(Beginning of Data supplied)

/-- Words written to n consecutive registers, with flags added, are a result of n registers. -/
theorem writeRegs_result {c : Ctx} {uni : Bool} {val : Nat → Nat → Word} (n : Nat) (flags : BitVec 6)
    (hd : ∀ k inv, c.d ≠ .pred k inv) (hu : uni = true → ∀ e x y, val e x = val e y)
    (hclear : ∀ k, k < n → c.crumbsClear (c.d.nth k)) :
    Result c n (fun i => (List.range n).map fun e => val e i) flags
      ((c.writeRegs uni val n).onArch fun a => { a with sticky := a.sticky ||| flags }).advance := by
  have hword : ∀ k, k < n → ∀ i, ((List.range n).map fun e => val e i).getD k 0 = val k i := by
    intro k hk i
    simp [hk]
  refine { dest := ?_, others := ?_, pc := ?_, sticky := ?_, rest := ?_ }
  · intro k hk hkeeps i hi h64
    rcases Operand.isBlock_or_discards hd with hblock | hdiscards
    · rw [hword k hk, hword k hk]
      exact Ctx.writeRegs_dest hblock uni val n hu hclear k hk i hi h64
    · rw [(hdiscards k).1] at hkeeps
      cases hkeeps
  · intro o ho i
    rcases Operand.isBlock_or_discards hd with hblock | hdiscards
    · exact Ctx.writeRegs_other hblock uni val n o ho i
    · rw [Ctx.writeRegs_of_discards c fun k => (hdiscards k).2]
      rfl
  · rw [Ctx.writeRegs_rest]; rfl
  · rw [Ctx.writeRegs_rest]; rfl
  · have hrest := c.writeRegs_rest uni val n
    generalize c.writeRegs uni val n = w at hrest ⊢
    rw [hrest]
    rfl

/-! ## DEQ -/

/-- The form under which the model issues DEQ: that of the statement, with the rank check of its pair source (02 R30). -/
def deqPairForm (d a b : BitVec 8) : Form := (deqForm d a b).pairSource [(deqForm d a b).a]

theorem exec_deq (d a b : BitVec 8) (s : State) :
    exec (.deq d a b) s = s.issue (deqPairForm d a b) (deqBody (deqPairForm d a b)) (reads := descriptorReads) := rfl

/-- Element e of a thread, and the flags of a thread's elements. -/
def Ctx.deqWord (c : Ctx) (e i : Nat) : Word := wordOf (c.deqOf (desc c) i e).1

def Ctx.deqFlags (c : Ctx) (i : Nat) : BitVec 6 :=
  (List.range (deqElements c)).foldl (fun acc e => acc ||| (c.deqOf (desc c) i e).2) 0

/-- Every source of DEQ resolves to a wider copy (04 R69). -/
def Ctx.deqUniform (c : Ctx) : Bool := c.resolvesUniformW c.a 64 && c.resolvesUniform c.b

theorem Ctx.deqWord_uniform {c : Ctx} (h : c.deqUniform = true) (e x y : Nat) : c.deqWord e x = c.deqWord e y := by
  have hpair := Ctx.readPair_uniform (Bool.and_eq_true_iff.1 h).1 x y
  simp only [deqWord, deqOf, hpair]

theorem deqBody_traps (f : Form) {c : Ctx} (s : State) (hdesc : deqBad (desc c) = true) :
    deqBody f c s = c.trap f s 0x07 0x04 0 := if_pos hdesc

(End of Data supplied)

What to work on: Type out the entries exactly as they appear above.

Answer to this problem:
/-- Words written to n consecutive registers, with flags added, are a result of n registers. -/
theorem writeRegs_result {c : Ctx} {uni : Bool} {val : Nat → Nat → Word} (n : Nat) (flags : BitVec 6)
    (hd : ∀ k inv, c.d ≠ .pred k inv) (hu : uni = true → ∀ e x y, val e x = val e y)
    (hclear : ∀ k, k < n → c.crumbsClear (c.d.nth k)) :
    Result c n (fun i => (List.range n).map fun e => val e i) flags
      ((c.writeRegs uni val n).onArch fun a => { a with sticky := a.sticky ||| flags }).advance := by
  have hword : ∀ k, k < n → ∀ i, ((List.range n).map fun e => val e i).getD k 0 = val k i := by
    intro k hk i
    simp [hk]
  refine { dest := ?_, others := ?_, pc := ?_, sticky := ?_, rest := ?_ }
  · intro k hk hkeeps i hi h64
    rcases Operand.isBlock_or_discards hd with hblock | hdiscards
    · rw [hword k hk, hword k hk]
      exact Ctx.writeRegs_dest hblock uni val n hu hclear k hk i hi h64
    · rw [(hdiscards k).1] at hkeeps
      cases hkeeps
  · intro o ho i
    rcases Operand.isBlock_or_discards hd with hblock | hdiscards
    · exact Ctx.writeRegs_other hblock uni val n o ho i
    · rw [Ctx.writeRegs_of_discards c fun k => (hdiscards k).2]
      rfl
  · rw [Ctx.writeRegs_rest]; rfl
  · rw [Ctx.writeRegs_rest]; rfl
  · have hrest := c.writeRegs_rest uni val n
    generalize c.writeRegs uni val n = w at hrest ⊢
    rw [hrest]
    rfl

/-! ## DEQ -/

/-- The form under which the model issues DEQ: that of the statement, with the rank check of its pair source (02 R30). -/
def deqPairForm (d a b : BitVec 8) : Form := (deqForm d a b).pairSource [(deqForm d a b).a]

theorem exec_deq (d a b : BitVec 8) (s : State) :
    exec (.deq d a b) s = s.issue (deqPairForm d a b) (deqBody (deqPairForm d a b)) (reads := descriptorReads) := rfl

/-- Element e of a thread, and the flags of a thread's elements. -/
def Ctx.deqWord (c : Ctx) (e i : Nat) : Word := wordOf (c.deqOf (desc c) i e).1

def Ctx.deqFlags (c : Ctx) (i : Nat) : BitVec 6 :=
  (List.range (deqElements c)).foldl (fun acc e => acc ||| (c.deqOf (desc c) i e).2) 0

/-- Every source of DEQ resolves to a wider copy (04 R69). -/
def Ctx.deqUniform (c : Ctx) : Bool := c.resolvesUniformW c.a 64 && c.resolvesUniform c.b

theorem Ctx.deqWord_uniform {c : Ctx} (h : c.deqUniform = true) (e x y : Nat) : c.deqWord e x = c.deqWord e y := by
  have hpair := Ctx.readPair_uniform (Bool.and_eq_true_iff.1 h).1 x y
  simp only [deqWord, deqOf, hpair]

theorem deqBody_traps (f : Form) {c : Ctx} (s : State) (hdesc : deqBad (desc c) = true) :
    deqBody f c s = c.trap f s 0x07 0x04 0 := if_pos hdesc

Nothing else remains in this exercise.